What is being asked =>
Each line in the records below that has the word "Table" should be copied.

(Collected data entries)
—————

-- ==== Sys2Proof/Machine/Float.lean ====
section
/-! DEFINITION. Floating-point values, exact results and their delivery (R75 to R77, R83 to R88, R58, R85). -/

namespace Sys2Proof.Machine

/-- A floating-point format (Table 3.1): widths, bias, and whether it has infinities (R77). -/
structure Fmt where
  ebits : Nat
  mbits : Nat
  bias : Nat
  hasInf : Bool
  deriving DecidableEq, Repr

def Fmt.f32 : Fmt := { ebits := 8, mbits := 23, bias := 127, hasInf := true }
def Fmt.f16 : Fmt := { ebits := 5, mbits := 10, bias := 15, hasInf := true }
def Fmt.bf16 : Fmt := { ebits := 8, mbits := 7, bias := 127, hasInf := true }
def Fmt.e5m2 : Fmt := { ebits := 5, mbits := 2, bias := 15, hasInf := true }
def Fmt.e4m3 : Fmt := { ebits := 4, mbits := 3, bias := 7, hasInf := false }

/-- The value of a bit pattern: `fin n m e` is m times 2^e, negative when n. -/
inductive FVal where
  | nan (signalling : Bool)
  | inf (neg : Bool)
  | fin (neg : Bool) (m : Nat) (e : Int)
  deriving DecidableEq, Repr

/-- An exact result before rounding; `more` says that the magnitude lies strictly between m and m + 1 times 2^e. -/
inductive Exact where
  | nan
  | inf (neg : Bool)
  | num (neg : Bool) (m : Nat) (e : Int) (more : Bool)
  deriving DecidableEq, Repr

/-- The value of a bit pattern (R75, R77). -/
def Fmt.value (f : Fmt) (x : Nat) : FVal :=
  let neg := x / 2 ^ (f.ebits + f.mbits) % 2 == 1
  let e := x / 2 ^ f.mbits % 2 ^ f.ebits
  let m := x % 2 ^ f.mbits
  if e = 2 ^ f.ebits - 1 ∧ f.hasInf then
    if m = 0 then .inf neg else .nan (m / 2 ^ (f.mbits - 1) % 2 == 0)
  else if e = 2 ^ f.ebits - 1 ∧ m = 2 ^ f.mbits - 1 then .nan false
  else if e = 0 then .fin neg m (1 - f.bias - f.mbits)
  else .fin neg (m + 2 ^ f.mbits) ((e : Int) - f.bias - f.mbits)

/-- The canonical NaN (Table 3.1). -/
def Fmt.nan (f : Fmt) : Nat :=
  if f.hasInf then (2 ^ f.ebits - 1) * 2 ^ f.mbits + 2 ^ (f.mbits - 1) else 2 ^ (f.ebits + f.mbits) - 1

/-- The sign bit's weight. -/
def Fmt.sign (f : Fmt) (neg : Bool) : Nat := if neg then 2 ^ (f.ebits + f.mbits) else 0

/-- The magnitude pattern of infinity. -/
def Fmt.infBits (f : Fmt) : Nat := (2 ^ f.ebits - 1) * 2 ^ f.mbits

/-- The magnitude pattern of the largest finite value. -/
def Fmt.maxBits (f : Fmt) : Nat :=
  if f.hasInf then f.infBits - 1 else 2 ^ (f.ebits + f.mbits) - 2

/-- The magnitude pattern of 1. -/
def Fmt.oneBits (f : Fmt) : Nat := f.bias * 2 ^ f.mbits

/-- Number of bits of a positive number. -/
def bitLen (n : Nat) : Nat := if n = 0 then 0 else Nat.log2 n + 1

/-- Round the magnitude m times 2^e to a multiple of 2^q: the multiple and whether it is inexact (Table 3.3). -/
def roundMul (rm : RM) (neg : Bool) (m : Nat) (e : Int) (more : Bool) (q : Int) : Nat × Bool :=
  if q ≤ e then (m * 2 ^ (e - q).toNat, more)
  else
    let d := (q - e).toNat
    let k := m / 2 ^ d
    let r := m % 2 ^ d
    let half := 2 ^ (d - 1)
    let inexact := r != 0 || more
    let up := match rm with
      | .rne => decide (half < r) || (r == half && (more || k % 2 == 1))
      | .rtz => false
      | .rdn => neg && inexact
      | .rup => !neg && inexact
    (if up then k + 1 else k, inexact)

/-- Whether an overflow of a sign gives an infinity (Table 3.3). -/
def overflowInf (rm : RM) (neg : Bool) : Bool :=
  match rm with
  | .rne => true
  | .rtz => false
  | .rdn => neg
  | .rup => !neg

—————

Expected answer =>
/-- A floating-point format (Table 3.1): widths, bias, and whether it has infinities (R77). -/
/-- The canonical NaN (Table 3.1). -/
/-- Round the magnitude m times 2^e to a multiple of 2^q: the multiple and whether it is inexact (Table 3.3). -/
/-- Whether an overflow of a sign gives an infinity (Table 3.3). -/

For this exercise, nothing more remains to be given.